Yes, you should be able to find it from various vendors. Here are a couple of the first links that came up:
Brand: CHERRY REDType: Surface Hardening CompoundContainer Size: 1 lb.Container Type: Jar
www.travers.com
Brand: KASENIT
www.travers.com
Apparently I was incorrect in putting the "e" on the end - when I did the search I realized it is Kasenit.
Hi, I have used Karen it and it is very good. I was taught as a teenager, in a proper machining and engine refurbishing workshop, with the regional licence for servicing and rebuilding industrial Broome -Wade compressors! The job was case hardening turned shafts for grinding to finished size - using leather wrapped around the shafts, secured with wire and cooked in a wood fire (furnace with lots of draught). That was one of my "Saturday" jobs. Cutting old shoes and boots into strips of leather and wrapping the steel 2 layers thick, bound with wire, then firing to red-heat and quenching. The parts actually ended up in the red hot charcoal before removal from the fire, so probably the charcoal had as much case-hardening effect as the leather? But a fun job for "the boy". I guess you could use the charcoal barbecue nowadays..... burned sausage and burger fat may add an extra something? After a few beers, humans make a suitable cooling fluid for the red-hot parts.. For a bit of nitriding?

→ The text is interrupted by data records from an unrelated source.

-- ==== Sys2Proof/Laws/Decode.lean ====
section
/-! SUPPORT. The command decoder split at its tests, so that later proofs do not unfold it. -/

namespace Sys2Proof

/-- The reserved and must-be-0 bits that 30_encoding.md rule R82 names, as the decoder's own tests: the words are reserved
exactly where no row of rule R79 takes them. -/
theorem reservedWords_iff (w0 w1 w2 : Word) :
    reservedWords w0 w1 w2 = true ↔
      w0.extractLsb' 0 2 = 0b11#2 ∨ w0.extractLsb' 3 61 ≠ 0 ∨ (w0.getLsbD 2 = true ∧ w0.extractLsb' 0 2 ≠ 0b00#2) ∨
      (w0.extractLsb' 0 2 = 0b01#2 ∧
        ¬ (w1 = (w1.extractLsb' 0 Config.wIdx).setWidth 64 ∧ w2 = (w2.extractLsb' 0 Config.wIdx).setWidth 64)) ∨
      (w0.extractLsb' 0 2 = 0b10#2 ∧ ¬ (w1 = (w1.extractLsb' 0 Config.wInt).signExtend 64 ∧ w2 = 0)) := by
  have high (w : Word) : w.extractLsb' Config.wIdx (64 - Config.wIdx) = 0 ↔ w = (w.extractLsb' 0 Config.wIdx).setWidth 64 := by
    have hw := w.isLt
    rw [← BitVec.toNat_inj, ← BitVec.toNat_inj]
    simp [Config.wIdx, BitVec.extractLsb'_toNat, Nat.shiftRight_eq_div_pow]
    omega
  have h1 := high w1
  have h2 := high w2
  simp only [reservedWords, Bool.or_eq_true, Bool.and_eq_true, beq_iff_eq, bne_iff_ne, ne_eq, h1, h2, ← not_and_or,
    or_assoc]

/-- What every command word decodes to, by the two bits of OP. -/
theorem decodeCommand_cases (w0 w1 w2 : Word) :
    (reservedWords w0 w1 w2 = true ∧ decodeCommand w0 w1 w2 = .reserved w0 w1 w2) ∨
    (reservedWords w0 w1 w2 = false ∧ w0 = commandWord0 (w0.getLsbD 2) 0b00#2 ∧
      decodeCommand w0 w1 w2 = .configure (w0.getLsbD 2) w1 w2) ∨
    (reservedWords w0 w1 w2 = false ∧ w0 = commandWord0 false 0b01#2 ∧
      w1 = (w1.extractLsb' 0 Config.wIdx).setWidth 64 ∧ w2 = (w2.extractLsb' 0 Config.wIdx).setWidth 64 ∧
      decodeCommand w0 w1 w2 = .decode (w1.extractLsb' 0 Config.wIdx) (w2.extractLsb' 0 Config.wIdx)) ∨
    (reservedWords w0 w1 w2 = false ∧ w0 = commandWord0 false 0b10#2 ∧
      w1 = (w1.extractLsb' 0 Config.wInt).signExtend 64 ∧ w2 = 0 ∧
      decodeCommand w0 w1 w2 = .reqin (w1.extractLsb' 0 Config.wInt)) := by
  have hr := reservedWords_iff w0 w1 w2
  have fields : w0 = w0.extractLsb' 3 61 ++ BitVec.ofBool (w0.getLsbD 2) ++ w0.extractLsb' 0 2 := by
    apply BitVec.eq_of_getLsbD_eq
    intro i hi
    rw [BitVec.getLsbD_append, BitVec.getLsbD_append, BitVec.getLsbD_extractLsb', BitVec.getLsbD_extractLsb',
      BitVec.getLsbD_ofBool]
    by_cases h2 : i < 2
    · simp [h2]
    · by_cases h3 : i = 2
      · subst h3
        simp
      · have e1 : ¬ i - 2 < 1 := by omega
        have e2 : i - 2 - 1 < 61 := by omega
        have e3 : 3 + (i - 2 - 1) = i := by omega
        simp [h2, e1, e2, e3]
  have word (h0 : w0.extractLsb' 3 61 = 0) (p : Bool) (hp : w0.getLsbD 2 = p) (op : BitVec 2)
      (hop : w0.extractLsb' 0 2 = op) : w0 = commandWord0 p op := by
    rw [h0, hp, hop] at fields
    exact fields
  have op4 : ∀ op : BitVec 2, op = 0b00#2 ∨ op = 0b01#2 ∨ op = 0b10#2 ∨ op = 0b11#2 := by decide
  unfold decodeCommand
  by_cases h0 : w0.extractLsb' 3 61 = 0
  swap
  · exact .inl ⟨hr.2 (.inr (.inl h0)), if_pos h0⟩
  rw [if_neg (not_not.2 h0)]
  cases hp : w0.getLsbD 2 <;> rcases op4 (w0.extractLsb' 0 2) with hop | hop | hop | hop
  all_goals rw [hop, h0, hp] at hr
  · refine .inr (.inl ⟨?_, word h0 _ hp _ hop, by rw [if_pos hop]⟩)
    simpa [← Bool.not_eq_true] using hr
  · rw [if_neg (by rw [hop]; decide), if_neg (by decide), if_pos hop]
    by_cases hw : w1 = (w1.extractLsb' 0 Config.wIdx).setWidth 64 ∧ w2 = (w2.extractLsb' 0 Config.wIdx).setWidth 64
    · refine .inr (.inr (.inl ⟨?_, word h0 _ hp _ hop, hw.1, hw.2, if_pos hw⟩))
      rw [← Bool.not_eq_true, hr]
      rintro (h | h | h | h | h)
      · revert h; decide
      · exact h rfl
      · exact Bool.false_ne_true h.1
      · exact h.2 hw
      · revert h; exact fun h => absurd h.1 (by decide)
    · exact .inl ⟨hr.2 (.inr (.inr (.inr (.inl ⟨rfl, hw⟩)))), if_neg hw⟩
  · rw [if_neg (by rw [hop]; decide), if_neg (by decide), if_neg (by rw [hop]; decide), if_pos hop]
    by_cases hw : w1 = (w1.extractLsb' 0 Config.wInt).signExtend 64 ∧ w2 = 0
    · refine .inr (.inr (.inr ⟨?_, word h0 _ hp _ hop, hw.1, hw.2, if_pos hw⟩))
      rw [← Bool.not_eq_true, hr]
      rintro (h | h | h | h | h)
      · revert h; decide
      · exact h rfl
      · exact Bool.false_ne_true h.1
      · revert h; exact fun h => absurd h.1 (by decide)
      · exact h.2 hw
    · exact .inl ⟨hr.2 (.inr (.inr (.inr (.inr ⟨rfl, hw⟩)))), if_neg hw⟩
  · rw [if_neg (by rw [hop]; decide), if_neg (by decide), if_neg (by rw [hop]; decide), if_neg (by rw [hop]; decide)]
    exact .inl ⟨hr.2 (.inl rfl), rfl⟩
  · refine .inr (.inl ⟨?_, word h0 _ hp _ hop, by rw [if_pos hop]⟩)
    simpa [← Bool.not_eq_true] using hr
  all_goals
    rw [if_neg (by rw [hop]; decide), if_pos rfl]
    exact .inl ⟨hr.2 (.inr (.inr (.inl ⟨rfl, by decide⟩))), rfl⟩

end Sys2Proof
end

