/-- Every step of a DECODE that runs an instruction lowers `stepsLeft`. -/
theorem step_lowers_stepsLeft {s t : State} {i : Instr} (h : s.Progressing) (hf : fetch s = .run i)
    (hs : step s = .next t) : t.Progressing ∧ t.n = s.n ∧ t.stepsLeft < s.stepsLeft := by
  obtain ⟨hi, he⟩ := step_busy_run h.busy hf hs
  obtain ⟨hb, ⟨-, -, -, -, -, -, hadv, -⟩, -, -, -, -, hn, -⟩ := step_busy_keeps h.busy hf hs
  obtain ⟨hforward, hwithin⟩ := cursorAdvancesForwardWithinTheWindow s t i h.inv h.busy hf hs
  refine ⟨⟨stepKeepsTheInvariant s t h.inv hs, hb, hadv ▸ h.advances⟩, hn, ?_⟩
  have hle := frameStepsLeft_le t
  unfold State.stepsLeft
  rw [hn]
  rcases (stepEffect_of_exec hi he).progress h.advances with hne | hlt
  · have hne : t.cursor.toNat ≠ s.cursor.toNat := fun heq => hne (BitVec.eq_of_toNat_eq heq)
    omega
  · omega

/-- A run of `k` steps inside a DECODE lowers `stepsLeft` by at least `k`. -/
theorem run_lowers_stepsLeft {s t : State} {k : Nat} (h : s.Progressing)
    (hruns : ∀ j u, j < k → Host.Core.run Sys2Proof.core j s = .next u → ∃ i, fetch u = .run i)
    (hrun : Host.Core.run Sys2Proof.core k s = .next t) :
    t.Progressing ∧ t.n = s.n ∧ t.stepsLeft + k ≤ s.stepsLeft := by
  induction k generalizing s with
  | zero =>
    cases hrun
    exact ⟨h, rfl, le_rfl⟩
  | succ k ih =>
    obtain ⟨u, hu, hrest⟩ := run_succ_next hrun
    obtain ⟨i, hf⟩ := hruns 0 s (Nat.succ_pos k) rfl
    obtain ⟨hprog, hn, hlt⟩ := step_lowers_stepsLeft h hf hu
    obtain ⟨hprog', hn', hle⟩ :=
      ih hprog (fun j v hj hv => hruns (j + 1) v (Nat.succ_lt_succ hj) ((run_succ hu j).trans hv)) hrest
    exact ⟨hprog', hn'.trans hn, by omega⟩

/-- Settles O56: eight steps lower `stepsLeft` by eight, of which the frame can account for seven. -/
theorem eightStepsAdvanceTheCursor : Obligations.EightStepsAdvanceTheCursor := by
  intro s t hinv hb hadv hruns hrun
  have hs : s.Progressing := ⟨hinv, hb, hadv⟩
  obtain ⟨ht, hn, hle⟩ := run_lowers_stepsLeft hs hruns hrun
  have hcs := hs.cursor_le
  have hct := ht.cursor_le
  have hframe := frameStepsLeft_le s
  unfold State.stepsLeft at hle
  rw [hn] at hle hct
  omega

/-- Settles O57, by induction on `stepsLeft`: a DECODE whose guard holds takes a step that lowers it, and one whose guard
fails ends. -/
theorem decodeTerminatesWhenStartAdvances : Obligations.DecodeTerminatesWhenStartAdvances := by
  intro s hinv hr hb hadv
  induction hm : s.stepsLeft using Nat.strong_induction_on generalizing s with
  | _ m ih =>
  by_cases ha : s.StepAllowed
  · have hc := cursor_lt_of_inv hinv ⟨hb, ha⟩
    have hf := fetch_running hr hb ha hc
    obtain ⟨u, hu⟩ := step_running_answers hr ⟨hb, ha⟩ hc
    obtain ⟨-, -, -, hrst, -⟩ := step_busy_keeps hb hf hu
    obtain ⟨hprog, -, hlt⟩ := step_lowers_stepsLeft ⟨hinv, hb, hadv⟩ hf hu
    obtain ⟨k, t, hrun, hend⟩ :=
      ih u.stepsLeft (hm ▸ hlt) u hprog.inv (hrst.trans hr) hprog.busy hprog.advances rfl
    exact ⟨k + 1, t, (run_succ hu k).trans hrun, hend⟩
  · exact ⟨1, endDecode s, run_succ (step_loopEnd hr hb ha) 0, rfl, rfl⟩

end Sys2Proof.Machine

/-! ## The mapper operations where the output has room

42_alphabet_mapper.md rules R150 to R153. Of the tables' contents the shifts need only the entries that rule R150 fixes;
MAP_CHAR needs none. -/

namespace Sys2Proof.Machine

/-! ### The entries fixed by rule R150 -/

theorem tableByte_nullCode (table : Table) : tableByte table 0#5 = 0x00#8 := by
  cases table with
  | letters | figures => rfl

theorem tableByte_figuresShift (table : Table) : tableByte table 27#5 = 0x00#8 := by
  cases table with
  | letters | figures => rfl

theorem tableByte_lettersShift (table : Table) : tableByte table 31#5 = 0x00#8 := by
  cases table with
  | letters | figures => rfl

/-- Settles O26: the two lengths, and the fixed entries code by code. -/
theorem tablesHoldNullAtTheFixedCodes : Obligations.TablesHoldNullAtTheFixedCodes :=
  ⟨rfl, rfl, fun table => ⟨tableByte_nullCode table, tableByte_figuresShift table, tableByte_lettersShift table⟩⟩

/-! ### The three operations -/

/-- A shift selects its alphabet and appends the entry at its code, which is 0x00. -/
theorem emit_shift_of_lt {s : State} {code : Code} (table : Table) (hnull : tableByte table code = 0x00#8)
    (hroom : s.outCount.toNat < s.maxOut.toNat) :
    emit (tableByte table code) { s with activeTable := table } =
      .next (appended 0x00#8 { s with activeTable := table }) := by
  rw [hnull]
  exact emit_of_lt _ hroom

/-- Settles O23: the selector row, and the shift to the figures. -/
theorem mapFigsSelectsFiguresAndAppendsNull : Obligations.MapFigsSelectsFiguresAndAppendsNull :=
  ⟨Laws.RowDecodes.mapFigs, fun _ hroom => emit_shift_of_lt .figures (tableByte_figuresShift .figures) hroom⟩

/-- Settles O24: the selector row, and the shift to the letters. -/
theorem mapLtrsSelectsLettersAndAppendsNull : Obligations.MapLtrsSelectsLettersAndAppendsNull :=
  ⟨Laws.RowDecodes.mapLtrs, fun _ hroom => emit_shift_of_lt .letters (tableByte_lettersShift .letters) hroom⟩

/-- Settles O25: the codes that are no shift, and one appended byte. -/
theorem mapCharAppendsTheActiveTablesEntry : Obligations.MapCharAppendsTheActiveTablesEntry :=
  ⟨fun _ => decodeMapper_of_char, fun s code _ _ hroom => emit_of_lt (tableByte s.activeTable code) hroom⟩

end Sys2Proof.Machine

/-! ## What the commands answer

43_host_commands.md rules R171 to R174 at an idle core, 60_exceptions.md rules R201 and R203. -/

namespace Sys2Proof.Machine

section
variable {s : State} (hb : s.busy = false)
include hb

theorem execConfigure_of_invalid (pol : Bool) {rate baud : Word} (hi : invalidRates rate baud = true) :
    execConfigure pol rate baud s = .next (raise .invalidConfig s) :=
  (whileIdle_of hb _).trans (if_pos hi)

theorem execConfigure_of_valid (pol : Bool) {rate baud : Word} (hi : invalidRates rate baud = false) :
    execConfigure pol rate baud s =
      if admitted rate baud then .next (respond .ok 0 0 (construct (setConfig pol rate baud s)))
      else .refused .configNotAdmitted :=
  (whileIdle_of hb _).trans (if_neg (Bool.eq_false_iff.1 hi))

theorem execReqin_of_admitted (d : HostInt) (hc : s.configured = true)
    (hi : invalidRates s.cfgRate s.cfgBaud = false) (ha : admitted s.cfgRate s.cfgBaud = true) :
    execReqin d s = .next (respond .ok
      ((BitVec.ofInt Config.wInt (saturate (f64Trunc (reqinQuotient s.cfgRate s.cfgBaud d)))).signExtend 64) 0 s) := by
  have hv : reqinResult s.cfgRate s.cfgBaud d = some _ := if_pos (reqinQuotient_finite hi ha d)
  rw [execReqin, whileIdle_of hb, if_pos hc, hv]

end

/-- A zero, and a word with sign 1 that is no NaN, compare `<= 0`. -/
theorem f64LeZero_of {w : Word} (hnan : f64IsNaN w = false) (h : f64IsZero w = true ∨ f64Sign w = true) :
    f64LeZero w = true := by
  rcases h with h | h <;> simp [f64LeZero, hnan, h]

/-- Settles O27: the rates pass both checks, and the constants are those of rules R102 to R105. -/
theorem configureConstructsTheDecoder : Obligations.ConfigureConstructsTheDecoder :=
  fun _ pol _ _ hb hi ha => (execConfigure_of_valid hb pol hi).trans (if_pos ha)

/-- Settles O28: either operand that compares `<= 0` makes the rates invalid. -/
theorem configureRejectsNonPositiveRates : Obligations.ConfigureRejectsNonPositiveRates := by
  intro s pol rate baud hb h
  refine execConfigure_of_invalid hb pol ?_
  rcases h with ⟨hnan, h⟩ | ⟨hnan, h⟩
  all_goals simp [invalidRates, f64LeZero_of hnan h]

/-- Settles O29: the rates pass the first check and fail the second. -/
theorem configureRefusesWhatIsNotAdmitted : Obligations.ConfigureRefusesWhatIsNotAdmitted :=
  fun _ pol _ _ hb hi ha => (execConfigure_of_valid hb pol hi).trans (if_neg (Bool.eq_false_iff.1 ha))

/-- Settles O30: the acceptance is `startDecode`. -/
theorem decodeLatchesItsOperands : Obligations.DecodeLatchesItsOperands :=
  fun _ _ _ hb hc => (whileIdle_of hb _).trans (if_pos hc)

/-- Settles O34: RESERVED looks at nothing but busy. -/
theorem reservedIsAnsweredInAnyState : Obligations.ReservedIsAnsweredInAnyState :=
  fun _ _ _ _ hb => whileIdle_of hb _

/-- Settles O32: an admitted configuration keeps the quotient finite, so REQIN answers it. -/
theorem reqinAnswersTheTruncatedQuotient : Obligations.ReqinAnswersTheTruncatedQuotient :=
  fun _ d hb hc hi ha => ⟨reqinQuotient_finite hi ha d, execReqin_of_admitted hb d hc hi ha⟩

/-! ### What a command changes, case by case -/

/-- What each command makes of a state: it is only answered, and an error answer carries no result; or it is a CONFIGURE
that constructs the decoder, or a DECODE that is accepted. -/
inductive CommandEffect (s : State) : Instr → State → Prop where
  | answered (i : Instr) (st : Status) (r1 r2 : Word) (herr : st ≠ .ok → r1 = 0 ∧ r2 = 0) :
      CommandEffect s i (respond st r1 r2 s)
  | configured (pol : Bool) (rate baud : Word) :
      CommandEffect s (.configure pol rate baud) (respond .ok 0 0 (construct (setConfig pol rate baud s)))
  | accepted (n m : Index) : CommandEffect s (.decode n m) (startDecode n m s)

Also, for a scriber, or small hand tool, we used sugar. It burned when we dipped red-hot steel into a tin of sugar, but it worked OK. Then this new thing called Kasenit became available.... but the boss bought a tin and decided it was only as useful as coke dust, or sugar. We didn't quantitively analyse the performance of relative hardening methods, but where can you get coke dust nowadays?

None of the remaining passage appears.